Logging captures attribution. Accountability requires attribution, authorization, and business-state justification. A comprehensive log tells the examiner the agent acted. An accountability record tells the examiner who authorized the specific business state transition, what condition made it valid, and whose name is attached to that decision before the action ran. The guidance conflates the two. The Purview portal shows the interaction. It does not show the organizational decision that sanctioned the write.

This is the accountability assumption at its clearest. Every governance structure built for human actors rests on the belief that somewhere, a human decided, even if implicitly. When an agent inherits permissions and acts autonomously, that belief becomes structurally false. The action is real. The human decision behind it may never have existed. No volume of logging establishes a decision that was never made.
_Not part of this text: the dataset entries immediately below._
/-! ## The machine -/

/-- A step runs the command at the front of the queue on the state with the queue's rest; on an empty queue nothing happens (the
model's choice, log entry 2). -/
def Obligations.StepRunsTheFrontCommand : Prop :=
  (∀ c rest s, s.pending = c :: rest → step s = exec c { s with pending := rest }) ∧ ∀ s, s.pending = [] → step s = .next s

/-- Every command answers a next state: that none faults and none is refused is the model's choice (log entry 6). None touches the queue
of commands, which no reset clears: the queue is the model's own (log entry 3). -/
def Obligations.EveryCommandAnswersAndKeepsTheQueue : Prop := ∀ i s, ∃ t, exec i s = .next t ∧ t.pending = s.pending

/-- The values after power-on (R7, R22, R43, R50, R93, R109, R141, R158, R161, R170, R181), whatever the pins; and State.reset is that
state for the pins that log entry 10 chooses, with no command waiting. -/
def Obligations.PowerOnLeavesTheStatedValues : Prop :=
  (∀ pins : ResetPins, ∃ s, s = State.afterPowerOn pins ∧
    (∀ i : RecordIx, s.record i =
      { state := if i.val < 160 then .free else .idle, key := none, severity := .warning, raiseTime := 0#32, repeats := 0#8
        peak := none, clearTime := none, ack := none }) ∧
    s.rt.free.map Fin.val = List.range 160 ∧ s.rt.standing = [] ∧ s.rt.acknowledged = [] ∧ s.rt.cleared = [] ∧
    s.rt.poolWait = [] ∧ s.rt.changeCount = 0#16 ∧
    (∀ p : PointId, (s.point p).defn = none ∧ (s.point p).lowBucket = 0 ∧ (s.point p).highBucket = 0 ∧ (s.point p).stale = none ∧
      (s.point p).shelve = 0) ∧
    (∀ k : PointKey, s.key k = { state := .quiet, link := none, pending := none }) ∧
    s.cs = 0#16 ∧
    (∀ g : GroupId, s.governor g =
      { defn := { depth := 4, reopen := 2, refillExponent := 2, bypass := .atLeast .critical, mode := .hold, stormSeverity := .minor }
        gate := .opened, tokens := 4, refill := 4, held := [], folded := [] }) ∧
    (∀ g j, s.counter g j = { value := 0#32, eventMask := 0#9, severityMask := 0#4, measure := .events }) ∧
    s.rr.address = pins.straps ∧
    (∀ d, (s.side d).carrier = (match d with
        | .west => pins.westCarrier
        | .east => pins.eastCarrier) ∧ (s.side d).queue = [] ∧ (s.side d).reception = [] ∧
      (s.side d).counters =
        { received := 0#32, forwarded := 0#32, taken := 0#32, badCheck := 0#32, hopExpired := 0#32, overflow := 0#32, flushed := 0#32 }) ∧
    s.lp.slot = none ∧
    s.nu = { flags := if pins.westCarrier = true ∧ pins.eastCarrier = true then 0x01#8 else 0x41#8, enables := 0xFF#8, level := .warning } ∧
    s.tb = { hutTime := 0#32, mode := .watch, settle := none, wakeLevel := .atLeast .major, wakeRecord := none } ∧
    s.inHold = false) ∧
  ∃ pins, State.reset = State.afterPowerOn pins ∧ State.reset.pending = []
The guidance strengthens observability. It does not establish accountability where the underlying system cannot express it.

The guidance assumed the system already knew who was accountable. Most systems of record do not.

The Agent Substrate Readiness Model separates two questions the guidance treats as one. Can the substrate support agent action technically. And has the organization authorized agents to use that substrate in a way that produces accountability, not just activity.

Tier Two of the model gives five tests. Three tests expose the gap in under an hour.

The first: does this system distinguish an agent write from a human write in its own audit trail, without a Purview overlay on top. A ServiceNow incident log that records "updated by service account" cannot answer an examiner's question about whether a human or an autonomous agent closed that incident. The substrate either produces agent-attributed writes or it does not.

The second: does this system express authorization at the level of a business operation, not access to a table. Salesforce object-level access tells the agent it can reach a record. It does not tell the agent, or the organization, that closing this deal requires documented approval first. The substrate question is whether the system can enforce that condition, not just label the role.

The third: can this system reconstruct the full business state at the moment of a write. Not what changed. What the record state was, what condition existed at the time, and whether any human approval was part of the workflow. SAP records payment postings. The forensic question after an incorrect posting is whether the system can show the authorization chain that validated it. Most cannot.

If the substrate fails any of the three, the logging layer the guidance recommends becomes evidence of activity, not evidence of accountability. Those are different exhibits in a regulatory examination.

The full Tier Two diagnostic, all five substrate tests and system-by-system profiles for Jira, Salesforce, ServiceNow, SAP, Workday, and the Microsoft stack, is here.

For every agent your organization has running right now, which of the systems it writes to can pass the first test without you configuring anything new. That number is your accountability gap. The examiner will calculate it regardless.